While this study demonstrates promising clinical benefits of combined ofloxacin and dexamethasone therapy for chronic suppurative otitis media (CSOM), several methodological and interpretive limitations warrant discussion. First, the single-center retrospective design, while pragmatic for preliminary investigation, introduces inherent selection biases and limits generalizability. The modest sample size (n=130) further constrains statistical power, necessitating future multi-center prospective trials with robust sample size justification to validate efficacy and safety across diverse populations. Second, the 6-month follow-up period, though compliant with guideline recommendations for short-term assessment, may insufficiently capture late recurrences characteristic of CSOM’s chronic course. Extended longitudinal monitoring (≥12 months) is critical to evaluate sustained therapeutic effects and recurrence patterns. Third, the absence of formal power analysis and confidence interval reporting tempers the precision of effect estimates, underscoring the need for enhanced methodological rigor in subsequent studies. Additionally, while clinical symptom improvement was prioritized, deeper exploration of the synergistic mechanisms underlying this combination therapy—particularly immunomodulatory pathways—could provide mechanistic insights to optimize treatment strategies. Finally, incorporation of patient-reported outcomes and cost-effectiveness analyses would holistically evaluate treatment value, informing evidence-based clinical guidelines and healthcare resource allocation. Collectively, these advancements would significantly enhance the translational impact of these findings, bridging current knowledge gaps in CSOM management.

Conclusion

This retrospective study demonstrates significant clinical improvements with combination ofloxacin and dexamethasone therapy for chronic suppurative otitis media (CSOM), including enhanced pathogen clearance and reduced inflammatory markers. While these findings align with pharmacological principles and reinforce the regimen’s potential advantages over monotherapy, several limitations must be acknowledged.

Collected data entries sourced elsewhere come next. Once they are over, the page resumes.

/-! ### sample and poll: a sample changes only the environment's part, a poll also WAITCNT -/

@[simp] theorem sample_cfg (l : Line) (s : State) : (sample l s).2.cfg = s.cfg := by
  unfold sample draw; cases l <;> simp only [State.out, State.answers] <;> split <;> (try split) <;> rfl
@[simp] theorem sample_outScl (l : Line) (s : State) : (sample l s).2.outScl = s.outScl := by
  unfold sample draw; cases l <;> simp only [State.out, State.answers] <;> split <;> (try split) <;> rfl
@[simp] theorem sample_outSda (l : Line) (s : State) : (sample l s).2.outSda = s.outSda := by
  unfold sample draw; cases l <;> simp only [State.out, State.answers] <;> split <;> (try split) <;> rfl
@[simp] theorem sample_cmdr (l : Line) (s : State) : (sample l s).2.cmdr = s.cmdr := by
  unfold sample draw; cases l <;> simp only [State.out, State.answers] <;> split <;> (try split) <;> rfl
@[simp] theorem sample_acc (l : Line) (s : State) : (sample l s).2.acc = s.acc := by
  unfold sample draw; cases l <;> simp only [State.out, State.answers] <;> split <;> (try split) <;> rfl
@[simp] theorem sample_data (l : Line) (s : State) : (sample l s).2.data = s.data := by
  unfold sample draw; cases l <;> simp only [State.out, State.answers] <;> split <;> (try split) <;> rfl
@[simp] theorem sample_bitcnt (l : Line) (s : State) : (sample l s).2.bitcnt = s.bitcnt := by
  unfold sample draw; cases l <;> simp only [State.out, State.answers] <;> split <;> (try split) <;> rfl
@[simp] theorem sample_idx (l : Line) (s : State) : (sample l s).2.idx = s.idx := by
  unfold sample draw; cases l <;> simp only [State.out, State.answers] <;> split <;> (try split) <;> rfl
@[simp] theorem sample_waitcnt (l : Line) (s : State) : (sample l s).2.waitcnt = s.waitcnt := by
  unfold sample draw; cases l <;> simp only [State.out, State.answers] <;> split <;> (try split) <;> rfl
@[simp] theorem sample_nwritten (l : Line) (s : State) : (sample l s).2.nwritten = s.nwritten := by
  unfold sample draw; cases l <;> simp only [State.out, State.answers] <;> split <;> (try split) <;> rfl
@[simp] theorem sample_nread (l : Line) (s : State) : (sample l s).2.nread = s.nread := by
  unfold sample draw; cases l <;> simp only [State.out, State.answers] <;> split <;> (try split) <;> rfl
@[simp] theorem sample_busy (l : Line) (s : State) : (sample l s).2.busy = s.busy := by
  unfold sample draw; cases l <;> simp only [State.out, State.answers] <;> split <;> (try split) <;> rfl
@[simp] theorem sample_ack (l : Line) (s : State) : (sample l s).2.ack = s.ack := by
  unfold sample draw; cases l <;> simp only [State.out, State.answers] <;> split <;> (try split) <;> rfl
@[simp] theorem sample_lvl (l : Line) (s : State) : (sample l s).2.lvl = s.lvl := by
  unfold sample draw; cases l <;> simp only [State.out, State.answers] <;> split <;> (try split) <;> rfl
@[simp] theorem sample_err (l : Line) (s : State) : (sample l s).2.err = s.err := by
  unfold sample draw; cases l <;> simp only [State.out, State.answers] <;> split <;> (try split) <;> rfl
@[simp] theorem sample_upc (l : Line) (s : State) : (sample l s).2.upc = s.upc := by
  unfold sample draw; cases l <;> simp only [State.out, State.answers] <;> split <;> (try split) <;> rfl
@[simp] theorem sample_mem (l : Line) (s : State) : (sample l s).2.mem = s.mem := by
  unfold sample draw; cases l <;> simp only [State.out, State.answers] <;> split <;> (try split) <;> rfl
@[simp] theorem sample_host (l : Line) (s : State) : (sample l s).2.host = s.host := by
  unfold sample draw; cases l <;> simp only [State.out, State.answers] <;> split <;> (try split) <;> rfl
@[simp] theorem sample_epoch (l : Line) (s : State) : (sample l s).2.epoch = s.epoch := by
  unfold sample draw; cases l <;> simp only [State.out, State.answers] <;> split <;> (try split) <;> rfl
@[simp] theorem poll_cfg (c : WaitCond) (s : State) : (poll c s).2.cfg = s.cfg := by
  cases c <;> simp [poll]
@[simp] theorem poll_outScl (c : WaitCond) (s : State) : (poll c s).2.outScl = s.outScl := by
  cases c <;> simp [poll]
@[simp] theorem poll_outSda (c : WaitCond) (s : State) : (poll c s).2.outSda = s.outSda := by
  cases c <;> simp [poll]
@[simp] theorem poll_cmdr (c : WaitCond) (s : State) : (poll c s).2.cmdr = s.cmdr := by
  cases c <;> simp [poll]
@[simp] theorem poll_acc (c : WaitCond) (s : State) : (poll c s).2.acc = s.acc := by
  cases c <;> simp [poll]
@[simp] theorem poll_data (c : WaitCond) (s : State) : (poll c s).2.data = s.data := by
  cases c <;> simp [poll]
@[simp] theorem poll_bitcnt (c : WaitCond) (s : State) : (poll c s).2.bitcnt = s.bitcnt := by
  cases c <;> simp [poll]
@[simp] theorem poll_idx (c : WaitCond) (s : State) : (poll c s).2.idx = s.idx := by
  cases c <;> simp [poll]
@[simp] theorem poll_nwritten (c : WaitCond) (s : State) : (poll c s).2.nwritten = s.nwritten := by
  cases c <;> simp [poll]
@[simp] theorem poll_nread (c : WaitCond) (s : State) : (poll c s).2.nread = s.nread := by
  cases c <;> simp [poll]
@[simp] theorem poll_busy (c : WaitCond) (s : State) : (poll c s).2.busy = s.busy := by
  cases c <;> simp [poll]
@[simp] theorem poll_ack (c : WaitCond) (s : State) : (poll c s).2.ack = s.ack := by
  cases c <;> simp [poll]
@[simp] theorem poll_lvl (c : WaitCond) (s : State) : (poll c s).2.lvl = s.lvl := by
  cases c <;> simp [poll]
@[simp] theorem poll_err (c : WaitCond) (s : State) : (poll c s).2.err = s.err := by
  cases c <;> simp [poll]
@[simp] theorem poll_upc (c : WaitCond) (s : State) : (poll c s).2.upc = s.upc := by
  cases c <;> simp [poll]
@[simp] theorem poll_mem (c : WaitCond) (s : State) : (poll c s).2.mem = s.mem := by
  cases c <;> simp [poll]
@[simp] theorem poll_host (c : WaitCond) (s : State) : (poll c s).2.host = s.host := by
  cases c <;> simp [poll]
@[simp] theorem poll_epoch (c : WaitCond) (s : State) : (poll c s).2.epoch = s.epoch := by
  cases c <;> simp [poll]
@[simp] theorem poll_waitcnt (c : WaitCond) (s : State) :
    (poll c s).2.waitcnt = s.waitcnt + 1 := by
  cases c <;> simp [poll]

/-! ### perform: a micro-op changes only OUT, WAITCNT and the environment's part -/

@[simp] theorem perform_cfg (m : MicroOp) (s : State) : (perform m s).2.cfg = s.cfg := by
  cases m <;> simp [perform]
@[simp] theorem perform_cmdr (m : MicroOp) (s : State) : (perform m s).2.cmdr = s.cmdr := by
  cases m <;> simp [perform]
@[simp] theorem perform_acc (m : MicroOp) (s : State) : (perform m s).2.acc = s.acc := by
  cases m <;> simp [perform]
@[simp] theorem perform_data (m : MicroOp) (s : State) : (perform m s).2.data = s.data := by
  cases m <;> simp [perform]
@[simp] theorem perform_bitcnt (m : MicroOp) (s : State) : (perform m s).2.bitcnt = s.bitcnt := by
  cases m <;> simp [perform]
@[simp] theorem perform_idx (m : MicroOp) (s : State) : (perform m s).2.idx = s.idx := by
  cases m <;> simp [perform]
@[simp] theorem perform_nwritten (m : MicroOp) (s : State) : (perform m s).2.nwritten = s.nwritten := by
  cases m <;> simp [perform]
@[simp] theorem perform_nread (m : MicroOp) (s : State) : (perform m s).2.nread = s.nread := by
  cases m <;> simp [perform]
@[simp] theorem perform_busy (m : MicroOp) (s : State) : (perform m s).2.busy = s.busy := by
  cases m <;> simp [perform]
@[simp] theorem perform_ack (m : MicroOp) (s : State) : (perform m s).2.ack = s.ack := by
  cases m <;> simp [perform]
@[simp] theorem perform_lvl (m : MicroOp) (s : State) : (perform m s).2.lvl = s.lvl := by
  cases m <;> simp [perform]
@[simp] theorem perform_err (m : MicroOp) (s : State) : (perform m s).2.err = s.err := by
  cases m <;> simp [perform]
@[simp] theorem perform_upc (m : MicroOp) (s : State) : (perform m s).2.upc = s.upc := by
  cases m <;> simp [perform]
@[simp] theorem perform_mem (m : MicroOp) (s : State) : (perform m s).2.mem = s.mem := by
  cases m <;> simp [perform]
@[simp] theorem perform_host (m : MicroOp) (s : State) : (perform m s).2.host = s.host := by
  cases m <;> simp [perform]
@[simp] theorem perform_epoch (m : MicroOp) (s : State) : (perform m s).2.epoch = s.epoch := by
  cases m <;> simp [perform]

@[simp] theorem perform_release (l : Line) (s : State) :
    perform (.release l) s = (.high, s.setOut l .released) := rfl
@[simp] theorem perform_driveLow (l : Line) (s : State) :
    perform (.driveLow l) s = (.high, s.setOut l .drivenLow) := rfl
@[simp] theorem perform_hold (s : State) : perform .hold s = (.high, s) := rfl
@[simp] theorem perform_sample (l : Line) (s : State) : perform (.sample l) s = sample l s := rfl
@[simp] theorem perform_wait (c : WaitCond) (s : State) : perform (.wait c) s = poll c s := rfl

end Sys2Proof.Machine
end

The single-center retrospective design introduces inherent selection and information biases, and the 6-month follow-up may underestimate long-term recurrence rates given CSOM’s chronic nature. Despite these limitations, our results provide valuable preliminary evidence supporting the efficacy of this combination therapy. To establish definitive clinical recommendations, however, validation through multi-center randomized controlled trials (RCTs) with extended follow-up (≥12 months) is critical. Such trials should incorporate rigorous blinding, standardized outcome measures, and cost-effectiveness analyses to address current methodological gaps. This study thus serves as a foundational step toward optimizing therapeutic strategies for this challenging chronic condition, highlighting the need for continued research to translate these promising observations into actionable clinical guidelines.